■ Records from a data source:
***

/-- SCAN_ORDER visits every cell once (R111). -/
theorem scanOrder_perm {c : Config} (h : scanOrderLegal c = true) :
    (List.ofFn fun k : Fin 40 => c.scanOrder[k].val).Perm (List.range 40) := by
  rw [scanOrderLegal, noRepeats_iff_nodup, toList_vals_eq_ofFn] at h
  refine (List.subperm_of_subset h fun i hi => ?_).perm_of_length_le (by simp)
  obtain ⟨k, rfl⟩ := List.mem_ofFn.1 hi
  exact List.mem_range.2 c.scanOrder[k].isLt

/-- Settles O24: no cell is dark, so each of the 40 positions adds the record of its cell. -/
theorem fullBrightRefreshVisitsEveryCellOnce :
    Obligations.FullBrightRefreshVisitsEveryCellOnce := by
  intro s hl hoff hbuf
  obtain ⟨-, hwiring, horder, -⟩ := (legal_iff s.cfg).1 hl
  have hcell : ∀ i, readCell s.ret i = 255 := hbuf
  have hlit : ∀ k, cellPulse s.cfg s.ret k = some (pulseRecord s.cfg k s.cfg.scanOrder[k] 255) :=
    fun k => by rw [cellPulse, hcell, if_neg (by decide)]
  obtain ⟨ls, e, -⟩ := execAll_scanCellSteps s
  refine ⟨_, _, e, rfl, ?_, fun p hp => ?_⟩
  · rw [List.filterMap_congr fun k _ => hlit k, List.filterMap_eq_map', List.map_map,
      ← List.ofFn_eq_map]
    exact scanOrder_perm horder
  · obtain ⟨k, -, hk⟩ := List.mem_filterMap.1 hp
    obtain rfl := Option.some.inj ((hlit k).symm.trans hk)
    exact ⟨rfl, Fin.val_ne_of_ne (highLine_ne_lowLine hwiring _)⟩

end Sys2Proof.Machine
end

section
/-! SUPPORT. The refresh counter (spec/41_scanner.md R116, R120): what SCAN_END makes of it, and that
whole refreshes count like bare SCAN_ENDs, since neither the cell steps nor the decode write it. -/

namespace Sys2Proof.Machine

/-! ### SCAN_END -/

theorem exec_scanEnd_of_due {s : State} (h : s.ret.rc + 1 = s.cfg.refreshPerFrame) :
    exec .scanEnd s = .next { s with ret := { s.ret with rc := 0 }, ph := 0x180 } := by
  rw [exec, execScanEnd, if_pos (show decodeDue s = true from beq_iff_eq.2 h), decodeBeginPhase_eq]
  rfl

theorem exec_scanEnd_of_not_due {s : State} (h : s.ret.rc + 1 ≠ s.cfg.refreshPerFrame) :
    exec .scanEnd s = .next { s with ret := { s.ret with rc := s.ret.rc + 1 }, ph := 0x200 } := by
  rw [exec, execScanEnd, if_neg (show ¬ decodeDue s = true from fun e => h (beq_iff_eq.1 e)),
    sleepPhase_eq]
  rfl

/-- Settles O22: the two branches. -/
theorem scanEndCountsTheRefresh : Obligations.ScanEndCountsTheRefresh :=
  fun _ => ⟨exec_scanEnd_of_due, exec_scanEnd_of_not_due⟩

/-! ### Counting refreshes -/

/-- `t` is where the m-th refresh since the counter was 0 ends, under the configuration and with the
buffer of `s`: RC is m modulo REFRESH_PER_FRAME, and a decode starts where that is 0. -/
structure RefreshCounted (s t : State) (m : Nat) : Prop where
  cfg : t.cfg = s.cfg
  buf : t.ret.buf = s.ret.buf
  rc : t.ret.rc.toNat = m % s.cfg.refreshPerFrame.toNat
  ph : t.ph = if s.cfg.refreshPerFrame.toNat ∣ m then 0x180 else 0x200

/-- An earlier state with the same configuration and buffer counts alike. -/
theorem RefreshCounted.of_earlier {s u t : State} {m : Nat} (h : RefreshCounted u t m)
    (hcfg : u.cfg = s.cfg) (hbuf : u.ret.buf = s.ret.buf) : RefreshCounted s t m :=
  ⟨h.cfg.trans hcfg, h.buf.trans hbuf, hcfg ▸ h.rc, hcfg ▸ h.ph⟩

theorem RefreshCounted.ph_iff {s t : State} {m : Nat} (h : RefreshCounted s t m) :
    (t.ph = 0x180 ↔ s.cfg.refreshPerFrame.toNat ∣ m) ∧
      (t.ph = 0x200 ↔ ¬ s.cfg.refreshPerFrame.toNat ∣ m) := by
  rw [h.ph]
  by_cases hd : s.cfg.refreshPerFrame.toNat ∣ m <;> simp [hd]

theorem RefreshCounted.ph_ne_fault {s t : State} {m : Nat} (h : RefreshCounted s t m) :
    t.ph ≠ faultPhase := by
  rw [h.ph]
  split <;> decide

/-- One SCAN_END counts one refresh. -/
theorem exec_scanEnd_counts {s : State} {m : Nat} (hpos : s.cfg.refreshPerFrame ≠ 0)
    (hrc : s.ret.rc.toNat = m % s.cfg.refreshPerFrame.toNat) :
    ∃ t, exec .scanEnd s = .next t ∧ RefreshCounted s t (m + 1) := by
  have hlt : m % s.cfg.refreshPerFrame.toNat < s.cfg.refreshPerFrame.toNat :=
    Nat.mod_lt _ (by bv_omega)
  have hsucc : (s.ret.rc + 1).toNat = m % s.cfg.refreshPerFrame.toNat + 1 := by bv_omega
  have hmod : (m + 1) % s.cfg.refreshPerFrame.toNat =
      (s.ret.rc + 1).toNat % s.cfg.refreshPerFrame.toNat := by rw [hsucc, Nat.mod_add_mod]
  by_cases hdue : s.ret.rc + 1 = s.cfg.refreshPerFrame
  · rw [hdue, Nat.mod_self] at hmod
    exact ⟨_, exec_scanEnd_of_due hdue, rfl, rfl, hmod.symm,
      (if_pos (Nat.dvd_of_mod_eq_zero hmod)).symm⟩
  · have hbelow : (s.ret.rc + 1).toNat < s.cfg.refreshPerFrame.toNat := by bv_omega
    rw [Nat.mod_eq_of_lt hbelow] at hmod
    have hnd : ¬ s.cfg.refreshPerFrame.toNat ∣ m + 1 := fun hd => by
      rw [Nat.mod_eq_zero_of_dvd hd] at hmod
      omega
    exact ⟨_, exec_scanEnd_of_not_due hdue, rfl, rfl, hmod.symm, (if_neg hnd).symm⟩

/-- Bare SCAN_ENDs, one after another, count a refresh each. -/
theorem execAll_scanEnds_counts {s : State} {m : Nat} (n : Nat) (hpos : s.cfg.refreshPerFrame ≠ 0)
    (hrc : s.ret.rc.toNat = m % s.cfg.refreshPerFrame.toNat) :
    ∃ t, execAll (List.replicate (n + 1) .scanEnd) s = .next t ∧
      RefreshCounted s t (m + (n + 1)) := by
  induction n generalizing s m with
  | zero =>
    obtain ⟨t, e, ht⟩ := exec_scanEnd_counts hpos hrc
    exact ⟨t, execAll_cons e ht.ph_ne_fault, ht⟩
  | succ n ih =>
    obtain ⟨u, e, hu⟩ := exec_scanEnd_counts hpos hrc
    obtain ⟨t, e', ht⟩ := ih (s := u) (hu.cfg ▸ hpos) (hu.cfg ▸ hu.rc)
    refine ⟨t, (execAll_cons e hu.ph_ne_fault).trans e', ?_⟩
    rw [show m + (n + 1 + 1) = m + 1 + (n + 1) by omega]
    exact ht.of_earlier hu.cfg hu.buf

***

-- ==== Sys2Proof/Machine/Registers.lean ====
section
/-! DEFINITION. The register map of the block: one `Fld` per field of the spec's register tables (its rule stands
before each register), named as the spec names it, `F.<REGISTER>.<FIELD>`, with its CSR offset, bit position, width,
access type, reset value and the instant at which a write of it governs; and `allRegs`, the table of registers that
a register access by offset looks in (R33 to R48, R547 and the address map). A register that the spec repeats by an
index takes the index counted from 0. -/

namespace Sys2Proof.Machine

***

From the records above, transcribe without alteration every line from the one with "ph := 0x180" to the one with "scanEndCountsTheRefresh : Obligations.ScanEndCountsTheRefresh", inclusive.

■ TASK RESPONSE:
    exec .scanEnd s = .next { s with ret := { s.ret with rc := 0 }, ph := 0x180 } := by
  rw [exec, execScanEnd, if_pos (show decodeDue s = true from beq_iff_eq.2 h), decodeBeginPhase_eq]
  rfl

theorem exec_scanEnd_of_not_due {s : State} (h : s.ret.rc + 1 ≠ s.cfg.refreshPerFrame) :
    exec .scanEnd s = .next { s with ret := { s.ret with rc := s.ret.rc + 1 }, ph := 0x200 } := by
  rw [exec, execScanEnd, if_neg (show ¬ decodeDue s = true from fun e => h (beq_iff_eq.1 e)),
    sleepPhase_eq]
  rfl

/-- Settles O22: the two branches. -/
theorem scanEndCountsTheRefresh : Obligations.ScanEndCountsTheRefresh :=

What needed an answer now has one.